A registered agent is the contact person for a corporation, LLC, or other incorporated entity. With very few exceptions, nearly every state requires incorporated businesses to have a registered agent on file. The registered agent needs to be on file from the day you incorporate, as his or her name and address must be present in the Articles of Incorporation what is a registered agent?.

The agent can be an individual or an already-existing incorporated business (one that already has a state filing date and filing number; one that is a business other than the one being formed), as long as he or she (or it) has a physical address within the state. Every state that requires a registered agent requires a physical address; in some states a PO box can be provided, but only in conjunction with a physical street address. This agent’s name and address is, typically, a matter of public record; anyone can search the state’s database and recover the information.

Why am I required to have a registered agent?

There are two main reasons that an agent is required to be on file:

It helps customers trust their businesses. If potential customers could not count on the fact that there is at least one individual directly tied to a company, it would seriously hamper the public’s ability to trust the companies with which they would like to do business.

It provides the state with contact information for service of process. If a corporation or LLC is sued, service of process may be delivered to the Secretary of State’s office; they must have a solid contact person who can accept this service of process, or any other correspondence, on behalf of the business.
Can I act as my own agent?

Yes, of course — provided that you have a physical address in your state. And, to clarify: you — the individual owner — can act as your company’s registered agent; however, your corporation cannot act as its own agent.

Why would I need to hire a third party as my agent?
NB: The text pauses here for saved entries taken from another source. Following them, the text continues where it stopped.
/-- Settles O10: a setter writes values that do not depend on what it overwrites, `reset()` reloads from
fields that it keeps, and a read changes only the returned value; WAVE needs its canonical form. -/
theorem settersAndReadsAreIdempotent : Obligations.SettersAndReadsAreIdempotent := by
  intro i s t hs hhost hrow ht
  refine (?_ : IdempotentFrom s i) t ht
  cases i with
  | setFrequency c | setLength c | setContinuousOutput c | disable c | setDuty c | setTerminalEnable c
  | setTerminalVolume c =>
    exact idempotent_of_setSynth (fun _ => rfl) (by cases c <;> rfl)
  | reset c => exact idempotent_of_setSynth (fun _ => rfl) (resetChan_resetChan c s.synth)
  | setEnv c b => exact idempotent_of_setSynth (fun _ => rfl) (setEnv_setEnv s.synth c _ _)
  | setWaveform w =>
    obtain ⟨hsynth, -⟩ := hs
    have ⟨_, hram⟩ := (s.synth.ok_iff_legal.1 hsynth).wave
    exact idempotent_setWaveform hram w
  | setSweep | setOutputLevel | setNoise | setScf | setDrf | setStepSelection | seqReset | mixSetEnable =>
    exact idempotent_of_setSynth (fun _ => rfl) rfl
  | getCurrentVolume | synthQuery | fromGbFreq | toGbFreq =>
    exact idempotent_of_giveBack (fun _ => rfl) fun _ => rfl
  | oscSetFrequency | oscSetMuted => exact idempotent_of_setOsc (fun _ => rfl) fun _ => rfl
  | oscSetWaveform k w => exact idempotent_oscSetWaveform s k w
  | oscQuery k f => exact idempotent_oscQuery s k f
  | synthStep | fillStereo | fillInterleaved | oscNew | generate =>
    exact absurd hrow (by simp [Instr.row])
  | timerStep | lengthStep | envStep | sweepStep | frameEvent | advance =>
    exact absurd hhost (by simp [Instr.row])

/-! ## Wrong sizes (R85, R101, R454) -/

/-- A call that runs under a guard, and is refused without it, is refused exactly where the guard fails. -/
theorem guarded_eq_refused_iff {p : Prop} [Decidable p] {t : State} {r : Refusal} :
    (if p then .next t else .refused r : Host.Outcome State Fault Refusal) = .refused r ↔ ¬p :=
  Ne.ite_eq_right_iff nofun

/-- Settles O4: each of the five calls is guarded by its size alone, the Osc ones on the instance there is. -/
theorem wrongSizesAreBadShape : Obligations.WrongSizesAreBadShape := by
  refine ⟨fun w s => ?setWaveform, fun k w s o ho => ?oscSetWaveform, fun left right n s => ?fillStereo,
    fun buf n s => ?fillInterleaved, fun k buf n s o ho => ?generate⟩
  case setWaveform => exact guarded_eq_refused_iff
  case oscSetWaveform => exact (Eq.congr_left (withOsc_some ho _)).trans guarded_eq_refused_iff
  case fillStereo => exact guarded_eq_refused_iff.trans not_and_or
  case fillInterleaved => exact guarded_eq_refused_iff
  case generate => exact (Eq.congr_left (withOsc_some ho _)).trans guarded_eq_refused_iff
There are two common reasons for this:

You do not have a physical address in the domestic state. This sometimes happens when someone incorporated in a state in which they do not live, or when a corporation files as a foreign corporation in a different state (a filing which would still require an agent).

You do not want your home address to be made public. Since the purpose of a registered agent is to be the primary contact of the business, both for the state and for consumers, the required physical address is a matter of public record. Many home-based businesses, or businesses whose owners have small children, make the decision to keep their home address out of public knowledge.